Western blot analysis revealed a decrease in hTERT protein levels in response to either agent that did not coincide wholly, with loss of telomerase activity suggesting a further level of regulation. Using immunoprecipitation we established the presence of a hTERT-mTOR-S6K (p70 S6 kinase)-Hsp90 (Heat shock protein 90)-Akt complex previously detected in activated NK cells in DU145 prostate cancer cells. Further, western blot analysis demonstrated that perillyl alcohol or rapamycin disrupted the binding interactions between RAPTOR and hTERT, mTOR, S6K, and Hsp90, establishing an additional mechanism by which these agents decrease telomerase activity.

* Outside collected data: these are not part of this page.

-- ==== Sys2Proof/Laws/PerInstr.lean ====
section
/-! SUPPORT. The family `EncodingForm`: the bytes of each instruction, built from its operand fields as its rule gives them,
are what the encoder's table holds, and decode to exactly that instruction. One lemma per constructor. -/

namespace Sys2Proof.Laws.EncodingForm

/-- The encoder's row is the rule's bit pattern, and the decoder reads the instruction from that pattern (30_encoding.md
rules R101 to R107). -/
def Statement (i : Instr) : Prop := encode i = i.form.bytes ∧ decode i.form.bytes = .ok (i, [])
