-- ==== Sys2Proof/Laws/Session.lean ====
section
/-! SUPPORT. What construction can do: the external RAM it loads is a buffer of ERAM_SIZE bytes, and the session it answers
is the reset machine with the parameters and the controller. -/

namespace Sys2Proof.Machine

@[simp] theorem eramFromImage_none {size : Nat} : eramFromImage (none : Option (Vector Byte size)) = [] := rfl

@[simp] theorem eramFromImage_some {size : Nat} (image : Vector Byte size) :
    eramFromImage (some image) = cellsFrom 0 image.toList := rfl

/-- The external RAM at construction is in canonical form and has its size (20_memory.md rule R84). -/
theorem eramFromImage_buffer {size : Nat} (image : Option (Vector Byte size)) :
    Memory.buffer (eramFromImage image) size := by
  cases image with
  | none => exact ⟨⟨.nil, fun _ h => absurd h List.not_mem_nil⟩, fun _ h => absurd h List.not_mem_nil⟩
  | some image => simpa using cellsFrom_buffer image.toList

/-- Construction succeeds exactly where `CART_TYPE` selects a controller, with that controller
(70_reset_and_hazards.md rule R291). -/
theorem State.construct_cases {p : Params} {image : Option (Vector Byte p.eramSize)} {s : State}
    (h : State.construct p image = .ok s) :
    ∃ kind, controllerOf p.cartType = .ok kind ∧
      s = { State.reset with
            bus := { State.reset.bus with params := p, mbc := resetController kind (eramFromImage image) } } := by
  unfold State.construct at h
  split at h
  · cases h
  · next kind hk => exact ⟨kind, hk, (Except.ok.inj h).symm⟩

end Sys2Proof.Machine
end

Prostate cancer cells overexpress eIF4E (eukaryotic initiation factor 4E) the rate-limiting protein that mediates cap-dependent translation by way of mTOR signaling. Immortalized Chinese hamster ovary (CHO) control cells (pMV7) and CHO cells with forced eIF4E-overexpression (rb4E) were used to elucidate the role of eIF4E in telomerase regulation by perillyl alcohol and rapamycin. Telomerase activity and TERT protein levels were dramatically attenuated in rb4E cells by perillyl alcohol or rapamycin, but the pMV7 cells were unresponsive to either agent. Through western blot analysis we determined eIF4E-overexpression activates Akt–an upstream regulator of mTOR–through a positive-feedback loop thereby increasing the phosphorylation of downstream targets of Akt. These findings demonstrate that eIF4E-overexpression in CHO cells alters protein synthetic processes and gene regulation, thus enabling the inhibitory effects of perillyl alcohol and rapamycin on telomerase activity and TERT protein levels. This study provides evidence for a unique link between perillyl alcohol- and rapamycin-mediated regulation of mTOR and hTERT.